==== TASK DATA ====

/-! `put` -/
@[simp] theorem Dev.put_irqSet (d : Dev) (p : Nat) (f : Fld) (v : Nat) : (d.put p f v).irqSet = d.irqSet := rfl
@[simp] theorem Dev.put_mem (d : Dev) (p : Nat) (f : Fld) (v : Nat) : (d.put p f v).mem = d.mem := rfl
@[simp] theorem Dev.put_host (d : Dev) (p : Nat) (f : Fld) (v : Nat) : (d.put p f v).host = d.host := rfl
@[simp] theorem Dev.put_aon (d : Dev) (p : Nat) (f : Fld) (v : Nat) : (d.put p f v).aon = d.aon := rfl
@[simp] theorem Dev.put_fresh (d : Dev) (p : Nat) (f : Fld) (v : Nat) : (d.put p f v).fresh = d.fresh := rfl
@[simp] theorem Dev.put_tb (d : Dev) (p : Nat) (f : Fld) (v : Nat) : (d.put p f v).tb = d.tb := rfl
@[simp] theorem Dev.put_bus (d : Dev) (p : Nat) (f : Fld) (v : Nat) : (d.put p f v).bus = d.bus := rfl
@[simp] theorem Dev.put_fj (d : Dev) (p : Nat) (f : Fld) (v : Nat) : (d.put p f v).fj = d.fj := rfl
@[simp] theorem Dev.put_ldg (d : Dev) (p : Nat) (f : Fld) (v : Nat) : (d.put p f v).ldg = d.ldg := rfl
@[simp] theorem Dev.put_rsv (d : Dev) (p : Nat) (f : Fld) (v : Nat) : (d.put p f v).rsv = d.rsv := rfl
@[simp] theorem Dev.put_stg (d : Dev) (p : Nat) (f : Fld) (v : Nat) : (d.put p f v).stg = d.stg := rfl
@[simp] theorem Dev.put_fls (d : Dev) (p : Nat) (f : Fld) (v : Nat) : (d.put p f v).fls = d.fls := rfl
@[simp] theorem Dev.put_mc (d : Dev) (p : Nat) (f : Fld) (v : Nat) : (d.put p f v).mc = d.mc := rfl
@[simp] theorem Dev.put_fth (d : Dev) (p : Nat) (f : Fld) (v : Nat) : (d.put p f v).fth = d.fth := rfl
@[simp] theorem Dev.put_owp (d : Dev) (p : Nat) (f : Fld) (v : Nat) : (d.put p f v).owp = d.owp := rfl
@[simp] theorem Dev.put_ell (d : Dev) (p : Nat) (f : Fld) (v : Nat) : (d.put p f v).ell = d.ell := rfl
@[simp] theorem Dev.put_cmt (d : Dev) (p : Nat) (f : Fld) (v : Nat) : (d.put p f v).cmt = d.cmt := rfl
@[simp] theorem Dev.put_axes (d : Dev) (p : Nat) (f : Fld) (v : Nat) : (d.put p f v).axes = d.axes := rfl
@[simp] theorem Dev.put_encSet (d : Dev) (p : Nat) (f : Fld) (v : Nat) : (d.put p f v).encSet = d.encSet := rfl
@[simp] theorem Dev.put_ud (d : Dev) (p : Nat) (f : Fld) (v : Nat) : (d.put p f v).ud = d.ud := rfl
@[simp] theorem Dev.put_pwr (d : Dev) (p : Nat) (f : Fld) (v : Nat) : (d.put p f v).pwr = d.pwr := rfl
@[simp] theorem Dev.put_scr (d : Dev) (p : Nat) (f : Fld) (v : Nat) : (d.put p f v).scr = d.scr := rfl
@[simp] theorem Dev.put_prt (d : Dev) (p : Nat) (f : Fld) (v : Nat) : (d.put p f v).prt = d.prt := rfl
@[simp] theorem Dev.put_cal (d : Dev) (p : Nat) (f : Fld) (v : Nat) : (d.put p f v).cal = d.cal := rfl
@[simp] theorem Dev.put_lnk (d : Dev) (p : Nat) (f : Fld) (v : Nat) : (d.put p f v).lnk = d.lnk := rfl
@[simp] theorem Dev.put_su (d : Dev) (p : Nat) (f : Fld) (v : Nat) : (d.put p f v).su = d.su := rfl

/-! `setB` -/
@[simp] theorem Dev.setB_irqSet (d : Dev) (p : Nat) (f : Fld) (b : Bool) : (d.setB p f b).irqSet = d.irqSet := Dev.put_irqSet d p f _
@[simp] theorem Dev.setB_mem (d : Dev) (p : Nat) (f : Fld) (b : Bool) : (d.setB p f b).mem = d.mem := Dev.put_mem d p f _
@[simp] theorem Dev.setB_host (d : Dev) (p : Nat) (f : Fld) (b : Bool) : (d.setB p f b).host = d.host := Dev.put_host d p f _
@[simp] theorem Dev.setB_aon (d : Dev) (p : Nat) (f : Fld) (b : Bool) : (d.setB p f b).aon = d.aon := Dev.put_aon d p f _
@[simp] theorem Dev.setB_fresh (d : Dev) (p : Nat) (f : Fld) (b : Bool) : (d.setB p f b).fresh = d.fresh := Dev.put_fresh d p f _
@[simp] theorem Dev.setB_tb (d : Dev) (p : Nat) (f : Fld) (b : Bool) : (d.setB p f b).tb = d.tb := Dev.put_tb d p f _
@[simp] theorem Dev.setB_bus (d : Dev) (p : Nat) (f : Fld) (b : Bool) : (d.setB p f b).bus = d.bus := Dev.put_bus d p f _
@[simp] theorem Dev.setB_fj (d : Dev) (p : Nat) (f : Fld) (b : Bool) : (d.setB p f b).fj = d.fj := Dev.put_fj d p f _
@[simp] theorem Dev.setB_ldg (d : Dev) (p : Nat) (f : Fld) (b : Bool) : (d.setB p f b).ldg = d.ldg := Dev.put_ldg d p f _
@[simp] theorem Dev.setB_rsv (d : Dev) (p : Nat) (f : Fld) (b : Bool) : (d.setB p f b).rsv = d.rsv := Dev.put_rsv d p f _
@[simp] theorem Dev.setB_stg (d : Dev) (p : Nat) (f : Fld) (b : Bool) : (d.setB p f b).stg = d.stg := Dev.put_stg d p f _
@[simp] theorem Dev.setB_fls (d : Dev) (p : Nat) (f : Fld) (b : Bool) : (d.setB p f b).fls = d.fls := Dev.put_fls d p f _
@[simp] theorem Dev.setB_mc (d : Dev) (p : Nat) (f : Fld) (b : Bool) : (d.setB p f b).mc = d.mc := Dev.put_mc d p f _
@[simp] theorem Dev.setB_fth (d : Dev) (p : Nat) (f : Fld) (b : Bool) : (d.setB p f b).fth = d.fth := Dev.put_fth d p f _
@[simp] theorem Dev.setB_owp (d : Dev) (p : Nat) (f : Fld) (b : Bool) : (d.setB p f b).owp = d.owp := Dev.put_owp d p f _
@[simp] theorem Dev.setB_ell (d : Dev) (p : Nat) (f : Fld) (b : Bool) : (d.setB p f b).ell = d.ell := Dev.put_ell d p f _
@[simp] theorem Dev.setB_cmt (d : Dev) (p : Nat) (f : Fld) (b : Bool) : (d.setB p f b).cmt = d.cmt := Dev.put_cmt d p f _
@[simp] theorem Dev.setB_axes (d : Dev) (p : Nat) (f : Fld) (b : Bool) : (d.setB p f b).axes = d.axes := Dev.put_axes d p f _
@[simp] theorem Dev.setB_encSet (d : Dev) (p : Nat) (f : Fld) (b : Bool) : (d.setB p f b).encSet = d.encSet := Dev.put_encSet d p f _
@[simp] theorem Dev.setB_ud (d : Dev) (p : Nat) (f : Fld) (b : Bool) : (d.setB p f b).ud = d.ud := Dev.put_ud d p f _
@[simp] theorem Dev.setB_pwr (d : Dev) (p : Nat) (f : Fld) (b : Bool) : (d.setB p f b).pwr = d.pwr := Dev.put_pwr d p f _
@[simp] theorem Dev.setB_scr (d : Dev) (p : Nat) (f : Fld) (b : Bool) : (d.setB p f b).scr = d.scr := Dev.put_scr d p f _
@[simp] theorem Dev.setB_prt (d : Dev) (p : Nat) (f : Fld) (b : Bool) : (d.setB p f b).prt = d.prt := Dev.put_prt d p f _
@[simp] theorem Dev.setB_cal (d : Dev) (p : Nat) (f : Fld) (b : Bool) : (d.setB p f b).cal = d.cal := Dev.put_cal d p f _
@[simp] theorem Dev.setB_lnk (d : Dev) (p : Nat) (f : Fld) (b : Bool) : (d.setB p f b).lnk = d.lnk := Dev.put_lnk d p f _
@[simp] theorem Dev.setB_su (d : Dev) (p : Nat) (f : Fld) (b : Bool) : (d.setB p f b).su = d.su := Dev.put_su d p f _

/-! `putI` -/
@[simp] theorem Dev.putI_irqSet (d : Dev) (p : Nat) (f : Fld) (i : Int) : (d.putI p f i).irqSet = d.irqSet := Dev.put_irqSet d p f _
@[simp] theorem Dev.putI_mem (d : Dev) (p : Nat) (f : Fld) (i : Int) : (d.putI p f i).mem = d.mem := Dev.put_mem d p f _
@[simp] theorem Dev.putI_host (d : Dev) (p : Nat) (f : Fld) (i : Int) : (d.putI p f i).host = d.host := Dev.put_host d p f _
@[simp] theorem Dev.putI_aon (d : Dev) (p : Nat) (f : Fld) (i : Int) : (d.putI p f i).aon = d.aon := Dev.put_aon d p f _
@[simp] theorem Dev.putI_fresh (d : Dev) (p : Nat) (f : Fld) (i : Int) : (d.putI p f i).fresh = d.fresh := Dev.put_fresh d p f _
@[simp] theorem Dev.putI_tb (d : Dev) (p : Nat) (f : Fld) (i : Int) : (d.putI p f i).tb = d.tb := Dev.put_tb d p f _
@[simp] theorem Dev.putI_bus (d : Dev) (p : Nat) (f : Fld) (i : Int) : (d.putI p f i).bus = d.bus := Dev.put_bus d p f _
@[simp] theorem Dev.putI_fj (d : Dev) (p : Nat) (f : Fld) (i : Int) : (d.putI p f i).fj = d.fj := Dev.put_fj d p f _
@[simp] theorem Dev.putI_ldg (d : Dev) (p : Nat) (f : Fld) (i : Int) : (d.putI p f i).ldg = d.ldg := Dev.put_ldg d p f _
@[simp] theorem Dev.putI_rsv (d : Dev) (p : Nat) (f : Fld) (i : Int) : (d.putI p f i).rsv = d.rsv := Dev.put_rsv d p f _
@[simp] theorem Dev.putI_stg (d : Dev) (p : Nat) (f : Fld) (i : Int) : (d.putI p f i).stg = d.stg := Dev.put_stg d p f _
@[simp] theorem Dev.putI_fls (d : Dev) (p : Nat) (f : Fld) (i : Int) : (d.putI p f i).fls = d.fls := Dev.put_fls d p f _
@[simp] theorem Dev.putI_mc (d : Dev) (p : Nat) (f : Fld) (i : Int) : (d.putI p f i).mc = d.mc := Dev.put_mc d p f _
@[simp] theorem Dev.putI_fth (d : Dev) (p : Nat) (f : Fld) (i : Int) : (d.putI p f i).fth = d.fth := Dev.put_fth d p f _
@[simp] theorem Dev.putI_owp (d : Dev) (p : Nat) (f : Fld) (i : Int) : (d.putI p f i).owp = d.owp := Dev.put_owp d p f _
@[simp] theorem Dev.putI_ell (d : Dev) (p : Nat) (f : Fld) (i : Int) : (d.putI p f i).ell = d.ell := Dev.put_ell d p f _
@[simp] theorem Dev.putI_cmt (d : Dev) (p : Nat) (f : Fld) (i : Int) : (d.putI p f i).cmt = d.cmt := Dev.put_cmt d p f _
@[simp] theorem Dev.putI_axes (d : Dev) (p : Nat) (f : Fld) (i : Int) : (d.putI p f i).axes = d.axes := Dev.put_axes d p f _
@[simp] theorem Dev.putI_encSet (d : Dev) (p : Nat) (f : Fld) (i : Int) : (d.putI p f i).encSet = d.encSet := Dev.put_encSet d p f _
@[simp] theorem Dev.putI_ud (d : Dev) (p : Nat) (f : Fld) (i : Int) : (d.putI p f i).ud = d.ud := Dev.put_ud d p f _
@[simp] theorem Dev.putI_pwr (d : Dev) (p : Nat) (f : Fld) (i : Int) : (d.putI p f i).pwr = d.pwr := Dev.put_pwr d p f _
@[simp] theorem Dev.putI_scr (d : Dev) (p : Nat) (f : Fld) (i : Int) : (d.putI p f i).scr = d.scr := Dev.put_scr d p f _
@[simp] theorem Dev.putI_prt (d : Dev) (p : Nat) (f : Fld) (i : Int) : (d.putI p f i).prt = d.prt := Dev.put_prt d p f _
@[simp] theorem Dev.putI_cal (d : Dev) (p : Nat) (f : Fld) (i : Int) : (d.putI p f i).cal = d.cal := Dev.put_cal d p f _
@[simp] theorem Dev.putI_lnk (d : Dev) (p : Nat) (f : Fld) (i : Int) : (d.putI p f i).lnk = d.lnk := Dev.put_lnk d p f _
@[simp] theorem Dev.putI_su (d : Dev) (p : Nat) (f : Fld) (i : Int) : (d.putI p f i).su = d.su := Dev.put_su d p f _

/-! `put64` -/
@[simp] theorem Dev.put64_irqSet (d : Dev) (p : Nat) (lo hi : Fld) (v : Nat) : (d.put64 p lo hi v).irqSet = d.irqSet := (Dev.put_irqSet _ p hi _).trans (Dev.put_irqSet d p lo _)
@[simp] theorem Dev.put64_mem (d : Dev) (p : Nat) (lo hi : Fld) (v : Nat) : (d.put64 p lo hi v).mem = d.mem := (Dev.put_mem _ p hi _).trans (Dev.put_mem d p lo _)
@[simp] theorem Dev.put64_host (d : Dev) (p : Nat) (lo hi : Fld) (v : Nat) : (d.put64 p lo hi v).host = d.host := (Dev.put_host _ p hi _).trans (Dev.put_host d p lo _)
@[simp] theorem Dev.put64_aon (d : Dev) (p : Nat) (lo hi : Fld) (v : Nat) : (d.put64 p lo hi v).aon = d.aon := (Dev.put_aon _ p hi _).trans (Dev.put_aon d p lo _)
@[simp] theorem Dev.put64_fresh (d : Dev) (p : Nat) (lo hi : Fld) (v : Nat) : (d.put64 p lo hi v).fresh = d.fresh := (Dev.put_fresh _ p hi _).trans (Dev.put_fresh d p lo _)
@[simp] theorem Dev.put64_tb (d : Dev) (p : Nat) (lo hi : Fld) (v : Nat) : (d.put64 p lo hi v).tb = d.tb := (Dev.put_tb _ p hi _).trans (Dev.put_tb d p lo _)
@[simp] theorem Dev.put64_bus (d : Dev) (p : Nat) (lo hi : Fld) (v : Nat) : (d.put64 p lo hi v).bus = d.bus := (Dev.put_bus _ p hi _).trans (Dev.put_bus d p lo _)
@[simp] theorem Dev.put64_fj (d : Dev) (p : Nat) (lo hi : Fld) (v : Nat) : (d.put64 p lo hi v).fj = d.fj := (Dev.put_fj _ p hi _).trans (Dev.put_fj d p lo _)
@[simp] theorem Dev.put64_ldg (d : Dev) (p : Nat) (lo hi : Fld) (v : Nat) : (d.put64 p lo hi v).ldg = d.ldg := (Dev.put_ldg _ p hi _).trans (Dev.put_ldg d p lo _)
@[simp] theorem Dev.put64_rsv (d : Dev) (p : Nat) (lo hi : Fld) (v : Nat) : (d.put64 p lo hi v).rsv = d.rsv := (Dev.put_rsv _ p hi _).trans (Dev.put_rsv d p lo _)
@[simp] theorem Dev.put64_stg (d : Dev) (p : Nat) (lo hi : Fld) (v : Nat) : (d.put64 p lo hi v).stg = d.stg := (Dev.put_stg _ p hi _).trans (Dev.put_stg d p lo _)
@[simp] theorem Dev.put64_fls (d : Dev) (p : Nat) (lo hi : Fld) (v : Nat) : (d.put64 p lo hi v).fls = d.fls := (Dev.put_fls _ p hi _).trans (Dev.put_fls d p lo _)
@[simp] theorem Dev.put64_mc (d : Dev) (p : Nat) (lo hi : Fld) (v : Nat) : (d.put64 p lo hi v).mc = d.mc := (Dev.put_mc _ p hi _).trans (Dev.put_mc d p lo _)
@[simp] theorem Dev.put64_fth (d : Dev) (p : Nat) (lo hi : Fld) (v : Nat) : (d.put64 p lo hi v).fth = d.fth := (Dev.put_fth _ p hi _).trans (Dev.put_fth d p lo _)
@[simp] theorem Dev.put64_owp (d : Dev) (p : Nat) (lo hi : Fld) (v : Nat) : (d.put64 p lo hi v).owp = d.owp := (Dev.put_owp _ p hi _).trans (Dev.put_owp d p lo _)
@[simp] theorem Dev.put64_ell (d : Dev) (p : Nat) (lo hi : Fld) (v : Nat) : (d.put64 p lo hi v).ell = d.ell := (Dev.put_ell _ p hi _).trans (Dev.put_ell d p lo _)
@[simp] theorem Dev.put64_cmt (d : Dev) (p : Nat) (lo hi : Fld) (v : Nat) : (d.put64 p lo hi v).cmt = d.cmt := (Dev.put_cmt _ p hi _).trans (Dev.put_cmt d p lo _)
@[simp] theorem Dev.put64_axes (d : Dev) (p : Nat) (lo hi : Fld) (v : Nat) : (d.put64 p lo hi v).axes = d.axes := (Dev.put_axes _ p hi _).trans (Dev.put_axes d p lo _)
@[simp] theorem Dev.put64_encSet (d : Dev) (p : Nat) (lo hi : Fld) (v : Nat) : (d.put64 p lo hi v).encSet = d.encSet := (Dev.put_encSet _ p hi _).trans (Dev.put_encSet d p lo _)
@[simp] theorem Dev.put64_ud (d : Dev) (p : Nat) (lo hi : Fld) (v : Nat) : (d.put64 p lo hi v).ud = d.ud := (Dev.put_ud _ p hi _).trans (Dev.put_ud d p lo _)
@[simp] theorem Dev.put64_pwr (d : Dev) (p : Nat) (lo hi : Fld) (v : Nat) : (d.put64 p lo hi v).pwr = d.pwr := (Dev.put_pwr _ p hi _).trans (Dev.put_pwr d p lo _)
@[simp] theorem Dev.put64_scr (d : Dev) (p : Nat) (lo hi : Fld) (v : Nat) : (d.put64 p lo hi v).scr = d.scr := (Dev.put_scr _ p hi _).trans (Dev.put_scr d p lo _)
@[simp] theorem Dev.put64_prt (d : Dev) (p : Nat) (lo hi : Fld) (v : Nat) : (d.put64 p lo hi v).prt = d.prt := (Dev.put_prt _ p hi _).trans (Dev.put_prt d p lo _)
@[simp] theorem Dev.put64_cal (d : Dev) (p : Nat) (lo hi : Fld) (v : Nat) : (d.put64 p lo hi v).cal = d.cal := (Dev.put_cal _ p hi _).trans (Dev.put_cal d p lo _)
@[simp] theorem Dev.put64_lnk (d : Dev) (p : Nat) (lo hi : Fld) (v : Nat) : (d.put64 p lo hi v).lnk = d.lnk := (Dev.put_lnk _ p hi _).trans (Dev.put_lnk d p lo _)
@[simp] theorem Dev.put64_su (d : Dev) (p : Nat) (lo hi : Fld) (v : Nat) : (d.put64 p lo hi v).su = d.su := (Dev.put_su _ p hi _).trans (Dev.put_su d p lo _)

====

**DESCRIPTION OF THE TASK**: All lines above from the line with "d.fth := rfl" through the line with "d.cal := rfl", both included, are to be set down exactly, with nothing else.

**RESULT BELOW**:
@[simp] theorem Dev.put_fth (d : Dev) (p : Nat) (f : Fld) (v : Nat) : (d.put p f v).fth = d.fth := rfl
@[simp] theorem Dev.put_owp (d : Dev) (p : Nat) (f : Fld) (v : Nat) : (d.put p f v).owp = d.owp := rfl
@[simp] theorem Dev.put_ell (d : Dev) (p : Nat) (f : Fld) (v : Nat) : (d.put p f v).ell = d.ell := rfl
@[simp] theorem Dev.put_cmt (d : Dev) (p : Nat) (f : Fld) (v : Nat) : (d.put p f v).cmt = d.cmt := rfl
@[simp] theorem Dev.put_axes (d : Dev) (p : Nat) (f : Fld) (v : Nat) : (d.put p f v).axes = d.axes := rfl
@[simp] theorem Dev.put_encSet (d : Dev) (p : Nat) (f : Fld) (v : Nat) : (d.put p f v).encSet = d.encSet := rfl
@[simp] theorem Dev.put_ud (d : Dev) (p : Nat) (f : Fld) (v : Nat) : (d.put p f v).ud = d.ud := rfl
@[simp] theorem Dev.put_pwr (d : Dev) (p : Nat) (f : Fld) (v : Nat) : (d.put p f v).pwr = d.pwr := rfl
@[simp] theorem Dev.put_scr (d : Dev) (p : Nat) (f : Fld) (v : Nat) : (d.put p f v).scr = d.scr := rfl
@[simp] theorem Dev.put_prt (d : Dev) (p : Nat) (f : Fld) (v : Nat) : (d.put p f v).prt = d.prt := rfl
@[simp] theorem Dev.put_cal (d : Dev) (p : Nat) (f : Fld) (v : Nat) : (d.put p f v).cal = d.cal := rfl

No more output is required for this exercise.